Exercise = All the data below needs to be retyped exactly as shown.

Data provided =
------------------------------------------------------------------------

/-- The ring engine writes the status word: word 0 of the status slot, the others zero (R269). -/
def writeStatus (r : Nat) (e : Ecc) : Prog := .look fun s =>
  let x := s.ring r
  let n := s.sSiteNo (ringTile r)
  let w := 8 * rdStatus x.desc
  let ws := (List.range 8).map fun i => w + i
  all [
    countBeats n ws, tagErrors (ringTile r) n [rdStatus x.desc] e,
    plainWriteWords (ringTile r) ws (toBytes 64 (statusWord x)) false]

/-- The slot of ring offset `o`. -/
def ringSlot (desc o : Nat) : Nat := rdSlot desc + o % rdSize desc / 64

/-- Moves the head of a posted or receive ring over the empty slots at it, and says how many. -/
def advanceHead (s : State) (r : Nat) (x : Ring) (fuel : Nat) : Ring × Nat :=
  match fuel with
  | 0 => (x, 0)
  | n + 1 =>
    if x.head = x.tail then (x, 0)
    else if s.slotTag (ringTile r) (ringSlot x.desc x.head) = 0 then
      let y := advanceHead s r { x with head := (x.head + 64) % rdSize x.desc } n
      (y.1, y.2 + 1)
    else (x, 0)

/-- A request of a ring engine to send a packet. -/
def ringRequest (r : Nat) (p : Packet) : Prog :=
  withState fun s => .issue (s.issue ++ [{ packet := p, origin := .ring r }])

/-- A CREDIT_RETURN packet of a receive ring: the send ring in operand [15:0] and the slots in [31:16] (Table 09-5). -/
def creditPacket (src dst c partner n : Nat) : Packet :=
  { dst := dst, src := src, ctx := c, cls := 1, typ := 0x11, len := 0, operand := partner + place n 16 }

/-- The head of a ring moves past emptied slots: the status word is written, and a receive ring returns credits to its
partner, merging returns that have not been injected (R269, R273). -/
def ringHead (r : Nat) (e : Ecc) : Prog := .look fun s =>
  let x := s.ring r
  let k := rdKind x.desc
  whenP (rdEnabled x.desc && (k == 0 || k == 2)) (
    let y := advanceHead s r x (rdSlots x.desc)
    whenP (decide (0 < y.2)) (all [
      .eff (.rings r y.1),
      writeStatus r e,
      whenP (k == 2) (
        let partner := rdPartner x.desc
        let waiting := s.issue.find? fun q => decide (q.origin = .ring r ∧ q.packet.typ = 0x11 ∧ q.packet.cls = 1)
        match waiting, s.sSite (ringTile r), s.sSite (ringTile partner) with
        | some _, _, _ => withState fun t => .issue (t.issue.map fun q =>
            if q.origin = .ring r ∧ q.packet.typ = 0x11 ∧ q.packet.cls = 1 then
              { q with packet := { q.packet with operand := q.packet.operand + place y.2 16 } }
            else q)
        | none, some a, some b => ringRequest r (creditPacket a b (rdCtx x.desc) partner y.2)
        | _, _, _ => .skip)]))

/-- The rings whose head may move because a slot became empty. -/
def slotEmptied (t slot : Nat) (e : Ecc) : Prog := .look fun s =>
  eachP ((s.tileRings t).filter fun x => decide (rdSlot x.2.desc ≤ slot ∧ slot < rdSlot x.2.desc + rdSlots x.2.desc))
    fun x => ringHead x.1 e

/-! ## Synchronised accesses (Table 06-4, R161) -/

/-- A slot is in passage. -/
def State.inPassage (s : State) (t slot : Nat) : Bool := (s.stile t).passages.any fun p => decide (p.slot = slot)

/-- A synchronised access of a kind finds its slot ready. -/
def State.syncReady (s : State) (t slot : Nat) (k : SyncKind) : Bool :=
  !s.inPassage t slot && (match k with
    | .write => s.slotTag t slot == 0
    | _ => s.slotTag t slot == 1 || s.slotTag t slot == 2)

/-- The eight words of a slot. -/
def slotWords (slot : Nat) : List Nat := (List.range 8).map fun i => 8 * slot + i

/-- The tag change of a consume. -/
def consumeNow (t slot : Nat) (e : Ecc) : Prog := all [setTag t slot 0, slotEmptied t slot e]

/-- The slots of a message of `l` bytes. -/
def messageSlots (l : Nat) : Nat := ceilDiv (8 + l) 64

/-- The free space of a posted or receive ring (R269). -/
def ringFree (x : Ring) : Nat := rdSize x.desc - 64 - (x.tail + rdSize x.desc - x.head) % rdSize x.desc

/-- The message that the ring engine of S-tile `t` writes has room in its ring for the slot after which `left` slots remain: a
ring never fills its last 64 bytes (R172, R269). (DESIGN CHOICE: notes/assumptions/47.md.) -/
def State.messageRoom (s : State) (t left : Nat) : Bool :=
  match (s.stile t).message with
  | some m => decide (64 * (messageSlots m.packet.len - left) ≤ ringFree (s.ring m.ring))
  | none => true

/-- The tag that a written slot takes: full or poisoned, but reserved for the header of a message, of which other slots are
still to be written (R160, R173). -/
def State.writtenTag (s : State) (t slot : Nat) (msg poison : Bool) : Nat :=
  match (s.stile t).message with
  | some m => if msg && m.header == slot then 3 else if poison then 2 else 1
  | none => if poison then 2 else 1

/-- The words of a slot are written, and its tag changes (Table 06-4). -/
def syncWriteNow (t slot : Nat) (msg : Bool) (bs : List Byte) (poison : Bool) : Prog := .look fun s => all [
  putWords t (slotWords slot) (padTo 64 bs),
  setTag t slot (s.writtenTag t slot msg poison)]

/-- The ring engine of S-tile `t` has written every slot of its message: the header slot becomes full, then the tail moves and
the status word follows (R173). -/
def finishMessage (t : Nat) (e : Ecc) : Prog := .look fun s => withP (s.stile t).message fun m => all [
  setTag t m.header (if m.packet.poison then 2 else 1),
  modS t fun x => { x with message := none },
  packetDone m.packet,
  modRing m.ring fun y => { y with
    tail := (y.tail + 64 * messageSlots m.packet.len) % rdSize y.desc, placed := (y.placed + 1) % 2 ^ 24
    messages := satAdd 64 y.messages 1 },
  writeStatus m.ring e]

/-- A requester writes slots in order, each as a synchronised write: one whose slot is not ready is blocked with those after
it (R162); on a narrow port each slot's passage begins and SLOT_PASSAGE_END goes on (R161). -/
def writeSlots (t n : Nat) (who : Requester) (msg poison : Bool) (bs : List Byte) (slots : List Nat) (e : Ecc) : Prog :=
  match slots with
  | [] => whenP msg (finishMessage t e)
  | k :: ks => .look fun s =>
    if !(s.syncReady t k .write && (!msg || s.messageRoom t ks.length)) then
      modS t fun x => { x with blocked := x.blocked ++ [⟨who, .write, k, bs, poison, ks, msg, s.slotTag t k⟩] }
    else if s.isWide n (8 * k) then all [
      countBeats n (slotWords k), syncWriteNow t k msg (bs.take 64) poison,
      writeSlots t n who msg poison (bs.drop 64) ks e]
    else all [
      countBeats n (slotWords k), setTag t k 3,
      modS t fun x => { x with passages := x.passages ++ [⟨who, .write, k, bs, poison, ks, msg⟩] }]

/-- An access is the ring engine's. -/
def isRingAccess (q : Requester) : Bool :=
  match q with
  | .ringEngine _ => true
  | _ => false

/-- An access is Mortar ingress's. -/
def isIngressAccess (q : Requester) : Bool :=
  match q with
  | .ingress _ => true
  | _ => false

/-- The ring engine of an S-tile is free to begin an access: none of its accesses is blocked or in passage, and it writes no
message (R162, R173). -/
def SCore.ringFree (x : SCore) : Bool :=
  x.message.isNone && !(x.blocked.any fun b => isRingAccess b.who) && !(x.passages.any fun p => isRingAccess p.who)

/-- The tile that serves an S-tile is halted (R105). -/
def State.sHalted (s : State) (t : Nat) : Bool :=
  match s.sSite t with
  | some n => (s.mtile n).halted
  | none => false

/-- The ring engine of an S-tile is free, and its tile is not halted. -/
def State.ringEngineFree (s : State) (t : Nat) : Bool := (s.stile t).ringFree && !s.sHalted t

------------------------------------------------------------------------

Task output =
/-- The ring engine writes the status word: word 0 of the status slot, the others zero (R269). -/
def writeStatus (r : Nat) (e : Ecc) : Prog := .look fun s =>
  let x := s.ring r
  let n := s.sSiteNo (ringTile r)
  let w := 8 * rdStatus x.desc
  let ws := (List.range 8).map fun i => w + i
  all [
    countBeats n ws, tagErrors (ringTile r) n [rdStatus x.desc] e,
    plainWriteWords (ringTile r) ws (toBytes 64 (statusWord x)) false]

/-- The slot of ring offset `o`. -/
def ringSlot (desc o : Nat) : Nat := rdSlot desc + o % rdSize desc / 64

/-- Moves the head of a posted or receive ring over the empty slots at it, and says how many. -/
def advanceHead (s : State) (r : Nat) (x : Ring) (fuel : Nat) : Ring × Nat :=
  match fuel with
  | 0 => (x, 0)
  | n + 1 =>
    if x.head = x.tail then (x, 0)
    else if s.slotTag (ringTile r) (ringSlot x.desc x.head) = 0 then
      let y := advanceHead s r { x with head := (x.head + 64) % rdSize x.desc } n
      (y.1, y.2 + 1)
    else (x, 0)

/-- A request of a ring engine to send a packet. -/
def ringRequest (r : Nat) (p : Packet) : Prog :=
  withState fun s => .issue (s.issue ++ [{ packet := p, origin := .ring r }])

/-- A CREDIT_RETURN packet of a receive ring: the send ring in operand [15:0] and the slots in [31:16] (Table 09-5). -/
def creditPacket (src dst c partner n : Nat) : Packet :=
  { dst := dst, src := src, ctx := c, cls := 1, typ := 0x11, len := 0, operand := partner + place n 16 }

/-- The head of a ring moves past emptied slots: the status word is written, and a receive ring returns credits to its
partner, merging returns that have not been injected (R269, R273). -/
def ringHead (r : Nat) (e : Ecc) : Prog := .look fun s =>
  let x := s.ring r
  let k := rdKind x.desc
  whenP (rdEnabled x.desc && (k == 0 || k == 2)) (
    let y := advanceHead s r x (rdSlots x.desc)
    whenP (decide (0 < y.2)) (all [
      .eff (.rings r y.1),
      writeStatus r e,
      whenP (k == 2) (
        let partner := rdPartner x.desc
        let waiting := s.issue.find? fun q => decide (q.origin = .ring r ∧ q.packet.typ = 0x11 ∧ q.packet.cls = 1)
        match waiting, s.sSite (ringTile r), s.sSite (ringTile partner) with
        | some _, _, _ => withState fun t => .issue (t.issue.map fun q =>
            if q.origin = .ring r ∧ q.packet.typ = 0x11 ∧ q.packet.cls = 1 then
              { q with packet := { q.packet with operand := q.packet.operand + place y.2 16 } }
            else q)
        | none, some a, some b => ringRequest r (creditPacket a b (rdCtx x.desc) partner y.2)
        | _, _, _ => .skip)]))

/-- The rings whose head may move because a slot became empty. -/
def slotEmptied (t slot : Nat) (e : Ecc) : Prog := .look fun s =>
  eachP ((s.tileRings t).filter fun x => decide (rdSlot x.2.desc ≤ slot ∧ slot < rdSlot x.2.desc + rdSlots x.2.desc))
    fun x => ringHead x.1 e

/-! ## Synchronised accesses (Table 06-4, R161) -/

/-- A slot is in passage. -/
def State.inPassage (s : State) (t slot : Nat) : Bool := (s.stile t).passages.any fun p => decide (p.slot = slot)

/-- A synchronised access of a kind finds its slot ready. -/
def State.syncReady (s : State) (t slot : Nat) (k : SyncKind) : Bool :=
  !s.inPassage t slot && (match k with
    | .write => s.slotTag t slot == 0
    | _ => s.slotTag t slot == 1 || s.slotTag t slot == 2)

/-- The eight words of a slot. -/
def slotWords (slot : Nat) : List Nat := (List.range 8).map fun i => 8 * slot + i

/-- The tag change of a consume. -/
def consumeNow (t slot : Nat) (e : Ecc) : Prog := all [setTag t slot 0, slotEmptied t slot e]

/-- The slots of a message of `l` bytes. -/
def messageSlots (l : Nat) : Nat := ceilDiv (8 + l) 64

/-- The free space of a posted or receive ring (R269). -/
def ringFree (x : Ring) : Nat := rdSize x.desc - 64 - (x.tail + rdSize x.desc - x.head) % rdSize x.desc

/-- The message that the ring engine of S-tile `t` writes has room in its ring for the slot after which `left` slots remain: a
ring never fills its last 64 bytes (R172, R269). (DESIGN CHOICE: notes/assumptions/47.md.) -/
def State.messageRoom (s : State) (t left : Nat) : Bool :=
  match (s.stile t).message with
  | some m => decide (64 * (messageSlots m.packet.len - left) ≤ ringFree (s.ring m.ring))
  | none => true

/-- The tag that a written slot takes: full or poisoned, but reserved for the header of a message, of which other slots are
still to be written (R160, R173). -/
def State.writtenTag (s : State) (t slot : Nat) (msg poison : Bool) : Nat :=
  match (s.stile t).message with
  | some m => if msg && m.header == slot then 3 else if poison then 2 else 1
  | none => if poison then 2 else 1

/-- The words of a slot are written, and its tag changes (Table 06-4). -/
def syncWriteNow (t slot : Nat) (msg : Bool) (bs : List Byte) (poison : Bool) : Prog := .look fun s => all [
  putWords t (slotWords slot) (padTo 64 bs),
  setTag t slot (s.writtenTag t slot msg poison)]

/-- The ring engine of S-tile `t` has written every slot of its message: the header slot becomes full, then the tail moves and
the status word follows (R173). -/
def finishMessage (t : Nat) (e : Ecc) : Prog := .look fun s => withP (s.stile t).message fun m => all [
  setTag t m.header (if m.packet.poison then 2 else 1),
  modS t fun x => { x with message := none },
  packetDone m.packet,
  modRing m.ring fun y => { y with
    tail := (y.tail + 64 * messageSlots m.packet.len) % rdSize y.desc, placed := (y.placed + 1) % 2 ^ 24
    messages := satAdd 64 y.messages 1 },
  writeStatus m.ring e]

/-- A requester writes slots in order, each as a synchronised write: one whose slot is not ready is blocked with those after
it (R162); on a narrow port each slot's passage begins and SLOT_PASSAGE_END goes on (R161). -/
def writeSlots (t n : Nat) (who : Requester) (msg poison : Bool) (bs : List Byte) (slots : List Nat) (e : Ecc) : Prog :=
  match slots with
  | [] => whenP msg (finishMessage t e)
  | k :: ks => .look fun s =>
    if !(s.syncReady t k .write && (!msg || s.messageRoom t ks.length)) then
      modS t fun x => { x with blocked := x.blocked ++ [⟨who, .write, k, bs, poison, ks, msg, s.slotTag t k⟩] }
    else if s.isWide n (8 * k) then all [
      countBeats n (slotWords k), syncWriteNow t k msg (bs.take 64) poison,
      writeSlots t n who msg poison (bs.drop 64) ks e]
    else all [
      countBeats n (slotWords k), setTag t k 3,
      modS t fun x => { x with passages := x.passages ++ [⟨who, .write, k, bs, poison, ks, msg⟩] }]

/-- An access is the ring engine's. -/
def isRingAccess (q : Requester) : Bool :=
  match q with
  | .ringEngine _ => true
  | _ => false

/-- An access is Mortar ingress's. -/
def isIngressAccess (q : Requester) : Bool :=
  match q with
  | .ingress _ => true
  | _ => false

/-- The ring engine of an S-tile is free to begin an access: none of its accesses is blocked or in passage, and it writes no
message (R162, R173). -/
def SCore.ringFree (x : SCore) : Bool :=
  x.message.isNone && !(x.blocked.any fun b => isRingAccess b.who) && !(x.passages.any fun p => isRingAccess p.who)

/-- The tile that serves an S-tile is halted (R105). -/
def State.sHalted (s : State) (t : Nat) : Bool :=
  match s.sSite t with
  | some n => (s.mtile n).halted
  | none => false

/-- The ring engine of an S-tile is free, and its tile is not halted. -/
def State.ringEngineFree (s : State) (t : Nat) : Bool := (s.stile t).ringFree && !s.sHalted t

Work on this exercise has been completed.